Church Of St Bartholomew is a Grade II listed building in the Knowsley local planning authority area, England. First listed on 19 March 1987. Church.
Church Of St Bartholomew
- WRENN ID
- peeling-steel-moon
- Grade
- II
- Local Planning Authority
- Knowsley
- Country
- England
- Date first listed
- 19 March 1987
- Type
- Church
- Source
- Historic England listing
Description
The Church of St. Bartholomew is a church built in 1875 by Ewan Christian, located on Church Road in Huyton-with-Roby. It is constructed from rock-faced stone with ashlar dressings and features a banded slate roof. The church includes a nave with aisles that have lean-to roofs, a west tower, a chancel, and north and south vestries.
The tower is notable for its weathered setback buttresses and has a blocked west entrance with a 3-light window featuring reticulated tracery above, which is also blocked. There are clock faces on the north and south sides of the tower, paired 2-light louvred bell openings, a ball flower cornice, and a broach spire adorned with lucarnes and a decorative band. The aisles are characterized by gableted kneelers and 2-light windows with reticulated tracery set between weathered buttresses. The clerestory features paired windows with cusped Y-tracery between flat buttresses. An open timber porch is located on the south side.

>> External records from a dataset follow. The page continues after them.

-- ==== Sys2Proof/Machine/PldmRows.lean ====
section
/-! DEFINITION. PLDM for Firmware Update (R640 to R642). What DSP0267 lays down of messages is PRESUMED (log 57). -/

namespace Sys2Proof.Machine

def State.setPldm (s : State) (f : Pldm → Pldm) : State := s.setMg fun m => { m with pldm := f m.pldm }

/-- The slot that an update writes (R641). -/
def State.updSlot (s : State) : Nat := 1 - s.mg.dirNow.2.active

/-- FW_UPDATE: 0 start, 1 verified, 2 activated, 3 cancelled. -/
def State.raiseUpdate (s : State) (phase : Nat) : State := s.raise 0x0105 sevINFO [(8, phase), (8, s.updSlot)]

/-- A command of the update, taken on SMBUS; others than st wait for another state, and are answered so. -/
def pldmRow (s : State) (cmd : Nat) (st : List Nat) (act : State → State) : Host.Outcome State Fault Refusal :=
  if !s.mctpRuns 0 then .next s
  else if st.contains s.mg.pldm.st then .next (act s)
  else .next (s.emit (.pldmMsg cmd (if s.mg.pldm.st = 0 then 0x80 else 0x84) []))

/-- The header and body of the image that has come. -/
def Pldm.hdr (p : Pldm) : List Byte := p.data.take 512
def Pldm.body (p : Pldm) : List Byte := p.data.drop 512

/-- QUERY_DEVICE_IDENTIFIERS: one descriptor, the enterprise number. -/
def execQueryDeviceIdentifiers (s : State) : Host.Outcome State Fault Refusal :=
  if !s.mctpRuns 0 then .next s
  else .next (s.emit (.pldmMsg 0x01 0 (leBytes 4 8 ++ [1] ++ leBytes 2 1 ++ leBytes 2 4 ++ leBytes 4 (s.rfld Reg.fuseSec 63 32))))

/-- GET_FIRMWARE_PARAMETERS: one component, classification Firmware, identifier 1, with the running VERSION. -/
def execGetFirmwareParameters (s : State) : Host.Outcome State Fault Refusal :=
  if !s.mctpRuns 0 then .next s
  else .next (s.emit (.pldmMsg 0x02 0 (leBytes 2 1 ++ leBytes 2 0x000A ++ leBytes 2 1 ++ leBytes 4 (slotVersion (s.mg.slot s.mg.running)))))

/-- REQUEST_UPDATE (R642). -/
def execRequestUpdate (s : State) : Host.Outcome State Fault Refusal :=
  if !s.mctpRuns 0 then .next s
  else if s.mg.pldm.st ≠ 0 then .next (s.emit (.pldmMsg 0x10 0x81 []))
  else if s.mg.pldm.activated then .next (s.emit (.pldmMsg 0x10 0x8A []))
  else .next ((s.setPldm fun p => { p with st := 1, len := 0, data := [] }).emit (.pldmMsg 0x10 0 []))

/-- PASS_COMPONENT_TABLE: the module has the one component. -/
def execPassComponentTable (id : Nat) (s : State) : Host.Outcome State Fault Refusal :=
  pldmRow s 0x13 [1] fun s =>
    if id = 1 then (s.setPldm fun p => { p with st := 2 }).emit (.pldmMsg 0x13 0 [0]) else s.emit (.pldmMsg 0x13 0 [1])

/-- UPDATE_COMPONENT: the header of the slot that is not ACTIVE is erased first (R641). -/
def execUpdateComponent (id size : Nat) (s : State) : Host.Outcome State Fault Refusal :=
  pldmRow s 0x14 [2] fun s =>
    if id = 1 ∧ 512 ≤ size ∧ size ≤ (flashRegion (1 + s.updSlot)).2 then
      let s := (s.setMg fun m => m.setSlot (1 - m.dirNow.2.active) (.image none [])).raiseUpdate 0
      (s.setPldm fun p => { p with st := 3, len := size, data := [] }).emit (.pldmMsg 0x14 0 [0])
    else s.emit (.pldmMsg 0x14 0 [1])

/-- REQUEST_FIRMWARE_DATA: the device asks for the next bytes, and writes those that come to the slot, all but the header. -/
def execRequestFirmwareData (data : List Byte) (s : State) : Host.Outcome State Fault Refusal :=
  if !s.mctpRuns 0 || s.mg.pldm.st != 3 || s.mg.pldm.data.length == s.mg.pldm.len then .next s
  else
    let p := s.mg.pldm
    let got := p.data ++ data.take (p.len - p.data.length)
    let s := s.emit (.pldmMsg 0x15 0 (leBytes 4 p.data.length ++ leBytes 4 data.length))
    let s := s.setPldm fun p => { p with data := got }
    .next (s.setMg fun m => m.setSlot (1 - m.dirNow.2.active) (.image none (got.drop 512)))

/-- TRANSFER_COMPLETE: the device says that the whole image has come. -/
def execTransferComplete (s : State) : Host.Outcome State Fault Refusal :=
  if !s.mctpRuns 0 || s.mg.pldm.st != 3 || s.mg.pldm.data.length != s.mg.pldm.len then .next s
  else .next ((s.setPldm fun p => { p with st := 4 }).emit (.pldmMsg 0x16 0 [0]))

/-- VERIFY_COMPLETE: the checks of R636 on what was written. -/
def execVerifyComplete (s : State) : Host.Outcome State Fault Refusal :=
  if !s.mctpRuns 0 || s.mg.pldm.st != 4 then .next s
  else if (s.slotFault (.image (some s.mg.pldm.hdr) s.mg.pldm.body)).isNone then
    .next (((s.setPldm fun p => { p with st := 5 }).raiseUpdate 1).emit (.pldmMsg 0x17 0 [0]))
  else .next ((s.setPldm fun p => { p with st := 2 }).emit (.pldmMsg 0x17 0 [1]))

/-- APPLY_COMPLETE: the header is written last (R641). -/
def execApplyComplete (s : State) : Host.Outcome State Fault Refusal :=
  if !s.mctpRuns 0 || s.mg.pldm.st != 5 then .next s
  else
    let p := s.mg.pldm
    let s := s.setMg fun m => m.setSlot (1 - m.dirNow.2.active) (.image (some p.hdr) p.body)
    .next ((s.setPldm fun p => { p with st := 6 }).emit (.pldmMsg 0x18 0 [0]))

/-- ACTIVATE_FIRMWARE: the directory names the new slot, on trial, from the next module reset (R641). -/
def execActivateFirmware (s : State) : Host.Outcome State Fault Refusal :=
  if !s.mctpRuns 0 then .next s
  else if s.mg.pldm.st = 6 then
    let s := (s.raiseUpdate 2).setMg fun m => m.putDir (1 - m.dirNow.2.active) 1 0
    .next ((s.setPldm fun _ => ⟨0, 0, [], true⟩).emit (.pldmMsg 0x1A 0 []))
  else .next (s.emit (.pldmMsg 0x1A (if s.mg.pldm.st = 0 then 0x80 else 0x85) []))

/-- GET_STATUS. -/
def execGetStatus (s : State) : Host.Outcome State Fault Refusal :=
  if !s.mctpRuns 0 then .next s
  else
    -- DSP0267's states: idle, learn components, ready, download, verify, apply; applied, the device is ready again
    .next (s.emit (.pldmMsg 0x1B 0 [BitVec.ofNat 8 (if s.mg.pldm.st = 6 then 2 else s.mg.pldm.st)]))

/-- CANCEL_UPDATE_COMPONENT. -/
def execCancelUpdateComponent (s : State) : Host.Outcome State Fault Refusal :=
  pldmRow s 0x1C [3, 4, 5] fun s => (s.setPldm fun p => { p with st := 2, len := 0, data := [] }).emit (.pldmMsg 0x1C 0 [])

/-- CANCEL_UPDATE (R641). -/
def execCancelUpdate (s : State) : Host.Outcome State Fault Refusal :=
  pldmRow s 0x1D [1, 2, 3, 4, 5, 6] fun s =>
    ((s.raiseUpdate 3).setPldm fun p => { p with st := 0, len := 0, data := [] }).emit (.pldmMsg 0x1D 0 [0])

end Sys2Proof.Machine
end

The chancel has a round end and contains five traceried lancets positioned between gabled buttresses. The flanking gabled vestries each have two cusped lancets and a trefoil on the north and south sides, with the northern vestry also featuring an entrance with a shouldered lintel, a stack at the angle, and a 20th-century extension.

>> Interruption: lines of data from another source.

-- ==== Sys2Proof/Safety.lean ====
section
/-! DEFINITION. What statements about the module speak of: the canonical form of its tables, and, for each family of
commands, when a command finds what it needs. -/

namespace Sys2Proof.Machine

/-! Canonical form. -/

/-- The canonical form of the machine's memory, and of what it holds of the bytes written since a stack was lost. -/
def State.memWf (s : State) : Bool := tabWf memDefault s.mem && tabWf (fun _ => false) s.kept

/-! The whole machine. -/

/-- The canonical form of the set-up registers, and of the table of cores. -/
def RegsWf (s : State) : Prop := tabWf regReset s.regs = true
def CoresWf (s : State) : Prop := tabWf (fun _ => coreReset) s.cores = true

/-- Identities of commands in flight lie below the next one's. -/
def FreshIds (c : Core) : Prop := ∀ f ∈ c.flights, f.id < c.nextFlight

/-- A core whose scalars are in canonical form and whose next command's identity is new. -/
def CoreOk (c : Core) : Prop := tabWf (fun _ => (0 : Word)) c.scalars = true ∧ FreshIds c

/-- What every step keeps: the canonical form of memory, of the set-up registers and of the tables of cores, buffer pools,
lanes and reservations, and cores that are as CoreOk says. -/
structure Inv (s : State) : Prop where
  mem : s.memWf = true
  regs : RegsWf s
  cores : CoresWf s
  core : ∀ n, CoreOk (s.core n)
  pools : tabWf (fun _ => poolReset) s.pools = true
  lanes : tabWf (fun _ => laneReset) s.lanes = true
  rsv : tabWf (fun _ => rsvReset) s.rsv = true

/-- t is s but for the event latches, their next SEQ and the set-up registers. -/
def EventsOnly (s t : State) : Prop := t = { s with ev := t.ev, regs := t.regs }

/-! Tensor cores. -/

/-- The next command of core n, and the cycle on which it issues (R106). -/
def nextCmd (s : State) (n : Nat) : Cmd := cFetch (s.core n) (s.core n).active (s.core n).index
def issueAt (s : State) (n : Nat) : Nat := issueCycle (s.core n) (nextCmd s n)

/-- The module as core n's next command finds it: every fixed-latency command due by then has landed (R132). -/
def landed (s : State) (n : Nat) : State := landUpTo s n (issueAt s n)

/-- Core n reaches its next command, of opcode op, and that command is to run: the core is RUNNING, unblocked, within
its bank and below its limit; the word is legal and its predicate holds; nothing is checked for hazards. -/
def Ready (s : State) (n op : Nat) : Prop :=
  (s.core n).mode = .running ∧ blocked (s.core n) = false ∧ (s.core n).index < 2048 ∧
  ((s.core n).limit = 0 ∨ (s.core n).issued < (s.core n).limit) ∧ cOpcode (nextCmd s n) = op ∧
  ((landed s n).core n).mode = .running ∧ illegalHere ((landed s n).core n) (nextCmd s n) = false ∧
  cP ((landed s n).core n) (cPred (nextCmd s n)) = cSense (nextCmd s n) ∧ ((landed s n).core n).check = false

/-- No stored word of the module is known to be uncorrectable. -/
def Clean (s : State) : Prop := s.memBad = []

/-- Core c once it has issued its command w at cycle i: counted, past it, its engine occupied for occ cycles, and f left
in flight. -/
def gone (c : Core) (w : Cmd) (i occ : Nat) (f : Flight) : Core :=
  { engineSet (advance { c with issued := c.issued + 1, tp := i }) (cOpcode w) i occ with
    flights := c.flights ++ [f], nextFlight := c.nextFlight + 1, pends := [] }

/-- What the next command of core n issues into: the effective offsets of its operands. -/
def offsAt (s : State) (n : Nat) : List Int := effOffs ((landed s n).core n) (nextCmd s n)

/-- Operand k (1 D, 2 A, 3 B) of the next command of core n, its shape being rows x cols. -/
def opdAt (s : State) (n k rows cols : Nat) : Got :=
  resolve (landed s n) ((landed s n).core n) n (nextCmd s n) (offsAt s n) k rows cols

/-- Scalar k as the next command of core n reads it. -/
def scalarAt (s : State) (n k : Nat) : Word := cS ((landed s n).core n) k

/-- Core n issues its next command into flight f and nothing else of the module changes. -/
def Issues (s : State) (n occ : Nat) (f : Flight) (t : State) : Prop :=
  t = (landed s n).setCore n (gone ((landed s n).core n) (nextCmd s n) (issueAt s n) occ f) ∧
  f.id = ((landed s n).core n).nextFlight ∧ f.cmd = nextCmd s n ∧ f.op = cOpcode (nextCmd s n) ∧
  f.bank = ((landed s n).core n).active.toNat ∧ f.idx = ((landed s n).core n).index ∧
  f.sig = (if cSigEn (nextCmd s n) then some (cSigSem (nextCmd s n)) else none)

/-- The halt conditions of R155 that a VEC command of core n, with sources srcs and destination formats dOk, meets at
its issue. -/
def vecHalts (s : State) (n : Nat) (srcs : List Nat) (dOk : Fmt → Bool) (dCols : Nat) : List (Nat × Nat) :=
  vecFaults (landed s n) n (nextCmd s n) (offsAt s n) srcs dOk dCols

/-- What core n's next VEC command leaves in flight: visible wv cycles after issue, it writes v, element by element, to
D of rows x cols, the largest magnitude of v to S[AMAX_S], and the number flags that forming and writing v raises (R57,
R61, R125, R128). -/
def VecFlight (s : State) (n cols wv : Nat) (v : Nat → Nat → XVal × NFlags) (f : Flight) : Prop :=
  let w := nextCmd s n
  let d := writeTensor (opdAt s n 1 (cDim0 w) cols).opd (cWriteMode w) (cDim0 w) cols fun r q => (v r q).1
  f.vlat = false ∧ f.wv = issueAt s n + wv ∧ f.writes = d.1 ∧
  f.flags = (rowMajor (cDim0 w) cols).foldl (fun a x => addFlags a (v x.1 x.2).2) d.2 ∧
  f.scalars = [] ∧ f.preds = [] ∧ f.semAdd = [] ∧
  f.amax = (if cAmaxS w = 0 then none else some (cAmaxS w, amaxImage (amaxOf ((rowMajor (cDim0 w) cols).map fun x => (v x.1 x.2).1))))

/-- Element (r, q) of operand k of core n's next command. -/
def elemAt (s : State) (n k r q : Nat) : XVal :=
  elemVal (landed s n).view (opdAt s n k (cDim0 (nextCmd s n)) (cDim1 (nextCmd s n))).opd r q

/-- VEC commands of two sources, and of one: the value of each element of D, with the flags that forming it raises. -/
def vecTwo (s : State) (n : Nat) (fn : XVal → XVal → XVal) (r q : Nat) : XVal × NFlags :=
  (plusZero (fn (elemAt s n 2 r q) (elemAt s n 3 r q)), noFlags)
def vecOne (s : State) (n : Nat) (fn : XVal → XVal × NFlags) (r q : Nat) : XVal × NFlags := fn (elemAt s n 2 r q)

/-- Element (i, k) of A and (k, j) of B of core n's next product, M x N x K. -/
def prodA (s : State) (n i k : Nat) : XVal :=
  elemVal (landed s n).view (opdAt s n 2 (16 * cDim0 (nextCmd s n)) (16 * cDim2 (nextCmd s n))).opd i k
def prodB (s : State) (n k j : Nat) : XVal :=
  elemVal (landed s n).view (opdAt s n 3 (16 * cDim2 (nextCmd s n)) (16 * cDim1 (nextCmd s n))).opd k j

/-- D of core n's next product, and its element (i, j) before it. -/
def prodD (s : State) (n : Nat) : Got := opdAt s n 1 (16 * cDim0 (nextCmd s n)) (16 * cDim1 (nextCmd s n))

/-- mat_element of R174 for row i and column j, from init. -/
def prodAt (s : State) (n i j : Nat) (init : XVal) : XVal :=
  matElement (prodA s n i) (fun k => prodB s n k j) (upFrom 0 (cDim2 (nextCmd s n))) init

/-- The amax that a command of core n leaves to S[AMAX_S] for the results v (R125). -/
def amaxAt (s : State) (n rows cols : Nat) (v : Nat → Nat → XVal) : Option (Nat × Nat) :=
  if cAmaxS (nextCmd s n) = 0 then none
  else some (cAmaxS (nextCmd s n), amaxImage (amaxOf ((rowMajor rows cols).map fun x => v x.1 x.2)))

/-- u is t once its MAT.MM or MAT.MMP command has been counted (R606): a command that is not sampled changes nothing
else, a sampled one the capture slots, the bytes copied for the spare, and TWN_XCHK_STAT. -/
def Counted (t u : State) : Prop :=
  u = { t with xchkCount := t.xchkCount + 1, regs := u.regs, mem := u.mem, memBad := u.memBad, kept := u.kept, caps := u.caps } ∧
  (t.rbit Reg.twnXchkCfg 0 = false ∨ t.captureKey 0 = none ∨ (t.xchkCount + 1) % 2 ^ max 8 (t.rfld Reg.twnXchkCfg 5 1) ≠ 0 →
    u = { t with xchkCount := t.xchkCount + 1 })

/-- What core n's next MAT.MMS names. -/
def mmsAt (s : State) (n : Nat) : MmsOpds := mmsOperands (landed s n) n (nextCmd s n) (offsAt s n)

/-- D and A of core n's next copying command. -/
def movAt (s : State) (n : Nat) : MovOpds := movOperands (landed s n) ((landed s n).core n) n (nextCmd s n) (offsAt s n)


/-- The module once every fixed-latency command of core n in flight has landed (R132). -/
def drained (s : State) (n : Nat) : State := landUpTo s n (lastWv (s.core n))

/-- A running core that a halt condition of a CODE and DETAIL stops, recorded against a command of its active bank at a
cycle: it drains, with SECOND_CODE left alone (R153, R155, R156). -/
def haltingAs (c : Core) (code detail idx cyc : Nat) : Core :=
  { c with
    mode := .draining, haltCode := code, haltDetail := detail, haltBank := c.active, haltIndex := idx, haltCycle := cyc
    haltSeq := c.haltSeq + 1, rep := none, ending := none
    block := match c.block with | .stash f => .stash f | .coll f => .coll f | _ => .none }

Inside, the tall narrow nave has arcades supported by chamfered square piers and end corbels, along with a waggon roof. The chancel arch is corbelled, and there are segmental-pointed arches at the east ends of the aisles with panelling infill. The chancel screen, added in 1928, features two Egyptian columns, an entablature, and cresting with a rood and angels. The chancel is furnished with a pulpit, panelling, an altar, and a reredos that incorporates 41 16th-century Flemish relief panels depicting biblical scenes, saints, and virtues. Similar stalls with relief panels and ends featuring kneeling figures in prayer are also present. The church has an octagonal stone font supported by four marble shafts, with alabaster angels at the angles. There is also notable 19th-century stained glass, including the south aisle west window from 1899, created by C.E. Kempe.